1. A method of encoding an audio signal, the method comprising: transforming a frame of time domain samples of the audio signal to frequency domain, forming a long frame of transform coefficients; transforming n portions of the frame of time domain samples of the audio signal to frequency domain, forming n short frames of transform coefficients; wherein the frame of time domain samples has a first length (L); wherein each portion of the frame of time domain samples has a second length (S); wherein L=n×S; and wherein n is an integer; grouping a set of transform coefficients of the long frame of transform coefficients and a set of transform coefficients of the n short frames of transform coefficients to form a combined set of transform coefficients; quantizing the combined set of transform coefficients to form a set of quantization indices of the quantized combined set of transform coefficients; and coding the quantization indices of the quantized combined set of transform coefficients.

2. The method of claim 1 , wherein the acts of transforming comprise applying a Modulated Lapped Transform (MLT).

3. The method of claim 1 , wherein the act of sampling is at approximately 48 kHz.

4. The method of claim 1 , wherein the combined set of transform coefficients comprises transform coefficients of the long frame at a first frequency bandwidth and transform coefficients of the n short frames at a second frequency bandwidth.

5. The method of claim 4 , wherein the first frequency bandwidth and the second frequency bandwidth overlap.

6. The method of claim 4 , wherein the first frequency bandwidth has an upper limit in the range of approximately 800 Hz to approximately 7 kHz.

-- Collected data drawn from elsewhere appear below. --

-- ==== Sys2Proof/Machine/Scalar.lean ====
section
/-!
DEFINITION. Scalar instructions of the U-set (R279): the function of one lane that the V-set counterpart has, of the leader lane's operands, to
every lane of P.
-/
namespace Sys2Proof.Machine

/-! ### One result to every lane -/

/-- An instruction of two source fields. -/
def ubin (d : Dst) (a b : Src) (f : Word → Word → Word) (_ : Conf) (m : Mach) (c : Ctx) : Res :=
  laneWord m c d (fun _ => f (m.srcL c a) (m.srcL c b))
/-- An accumulating instruction of two source fields (R236, R279). -/
def utri (d : Dst) (a b : Src) (f : Word → Word → Word → Word) (_ : Conf) (m : Mach) (c : Ctx) : Res :=
  laneWord m c d (fun _ => f (m.srcL c a) (m.srcL c b) (m.addend c d c.leader))
/-- An instruction of one source field. -/
def uuna (d : Dst) (a : Src) (f : Word → Word) (_ : Conf) (m : Mach) (c : Ctx) : Res := laneWord m c d (fun _ => f (m.srcL c a))
/-- A comparison into a condition register (R279). -/
def ucmpr (d : Dst) (a b : Src) (f : Word → Word → Bool) (_ : Conf) (m : Mach) (c : Ctx) : Res :=
  laneCond m c d (fun _ => f (m.srcL c a) (m.srcL c b))

/-! ### The instructions -/
/-- UADD, as IADD (R279). -/
def execUadd (md : Sat) (d : Dst) (a b : Src) (s : State) :=
  issue s (.uadd md d a b) (ubin d a b (opAdd md))
/-- USUB, as ISUB (R279). -/
def execUsub (md : Sat) (d : Dst) (a b : Src) (s : State) :=
  issue s (.usub md d a b) (ubin d a b (opSub md))
/-- UMUL, as IMUL (R279). -/
def execUmul (md : Sat) (d : Dst) (a b : Src) (s : State) :=
  issue s (.umul md d a b) (ubin d a b (opMul md))
/-- UMULH, as IMULH (R279). -/
def execUmulh (md : Sgn) (d : Dst) (a b : Src) (s : State) :=
  issue s (.umulh md d a b) (ubin d a b (opMulh md))
/-- UMAD, as IMAD (R279). -/
def execUmad (md : Sat) (d : Dst) (a b : Src) (s : State) :=
  issue s (.umad md d a b) (utri d a b (opMad md))
/-- UMIN, as IMIN (R279). -/
def execUmin (md : Sgn) (d : Dst) (a b : Src) (s : State) :=
  issue s (.umin md d a b) (ubin d a b (opMin md))
/-- UMAX, as IMAX (R279). -/
def execUmax (md : Sgn) (d : Dst) (a b : Src) (s : State) :=
  issue s (.umax md d a b) (ubin d a b (opMax md))
/-- UAND, as AND (R279). -/
def execUand (d : Dst) (a b : Src) (s : State) :=
  issue s (.uand d a b) (ubin d a b (fun x y => x &&& y))
/-- UOR, as OR (R279). -/
def execUor (d : Dst) (a b : Src) (s : State) :=
  issue s (.uor d a b) (ubin d a b (fun x y => x ||| y))
/-- UXOR, as XOR (R279). -/
def execUxor (d : Dst) (a b : Src) (s : State) :=
  issue s (.uxor d a b) (ubin d a b (fun x y => x ^^^ y))
/-- USHL, as SHL (R279). -/
def execUshl (d : Dst) (a b : Src) (s : State) :=
  issue s (.ushl d a b) (ubin d a b (fun x y => opShift .shl x y.toNat))
/-- USHR, as SHR (R279). -/
def execUshr (d : Dst) (a b : Src) (s : State) :=
  issue s (.ushr d a b) (ubin d a b (fun x y => opShift .shr x y.toNat))
/-- USAR, as SAR (R279). -/
def execUsar (d : Dst) (a b : Src) (s : State) :=
  issue s (.usar d a b) (ubin d a b (fun x y => opShift .sar x y.toNat))
/-- UPOPC, as POPC (R279). -/
def execUpopc (d : Dst) (a : Src) (s : State) :=
  issue s (.upopc d a) (uuna d a opPopc)
/-- UCLZ, as CLZ (R279). -/
def execUclz (d : Dst) (a : Src) (s : State) :=
  issue s (.uclz d a) (uuna d a opClz)
/-- UCMP, as ICMP (R279). -/
def execUcmp (op : CmpS) (k : Dst) (a b : Src) (s : State) :=
  issue s (.ucmp op k a b) (ucmpr k a b (opCmp op))
/-- UCMPU, as ICMPU (R279). -/
def execUcmpu (op : CmpU) (k : Dst) (a b : Src) (s : State) :=
  issue s (.ucmpu op k a b) (ucmpr k a b (opCmpu op))
/-- USEL, as SEL by the leader's condition bit (R279). -/
def execUsel (k : Nat) (d : Dst) (a b : Src) (s : State) :=
  issue s (.usel k d a b) (fun cf m c =>
    ubin d a b (fun x y => if c.cond k c.leader then x else y) cf m c)
/-- UADDI, as ADDI (R279). -/
def execUaddi (d : Dst) (a : Src) (k : Int) (s : State) :=
  issue s (.uaddi d a k) (uuna d a (fun x => x + immWord k))
/-- UANDI, as ANDI (R279). -/
def execUandi (d : Dst) (a : Src) (k : Int) (s : State) :=
  issue s (.uandi d a k) (uuna d a (fun x => x &&& immWord k))
/-- UORI, as ORI (R279). -/
def execUori (d : Dst) (a : Src) (k : Int) (s : State) :=
  issue s (.uori d a k) (uuna d a (fun x => x ||| immWord k))
/-- USHIFTI, as SHIFTI (R279). -/
def execUshifti (op : ShiftOp) (d : Dst) (a : Src) (n : Nat) (s : State) :=
  issue s (.ushifti op d a n) (uuna d a (fun x => opShift op x n))
/-- UMOV, UMOV.fromc, UMOV.toc, as MOV (R279). -/
def execUmov (sl : MovSel) (d : Dst) (a : Src) (s : State) :=
  issue s (.umov sl d a) (fun _ m c => match sl with
    | .mov => laneWord m c d (fun _ => m.srcL c a)
    | .fromc => laneWord m c d (fun _ => bitWord (c.cond (condCode a) c.leader))
    | .toc => laneCond m c d (fun _ => m.srcL c a != 0))
/-- UADD64, as IADD64 (R279). -/
def execUadd64 (d : Dst) (a b : Nat) (s : State) :=
  issue s (.uadd64 d a b) (fun _ m c => lanePair m c d (fun _ => m.v64 c a c.leader + m.v64 c b c.leader))
/-- ULIMM (R218). -/
def execUlimm (d : Dst) (lit : Word) (s : State) := issue s (.ulimm d lit) (fun _ m c => laneWord m c d (fun _ => lit))

end Sys2Proof.Machine
end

7. The method of claim 4 , wherein the first frequency bandwidth comprises audio frequencies up to approximately 7 kHz; and wherein the second frequency bandwidth comprises audio frequencies in the range of approximately 6.8 kHz to approximately 22 kHz.

8. The method of claim 1 , further comprising: detecting whether the audio signal comprises a percussion-type signal.

9. The method of claim 8 , wherein the act of detecting comprises: determining whether an average gradient ramp of the long transform coefficients over a frequency bandwidth of up to approximately 10 kHz exceeds a predefined ramp threshold; determining whether a first transform coefficient of the long frame of transform coefficients is a maximum of the long frame of transform coefficients; and determining whether a zero-crossing rate of the transform coefficients of the long frame of transform coefficients is less than a predefined rate threshold.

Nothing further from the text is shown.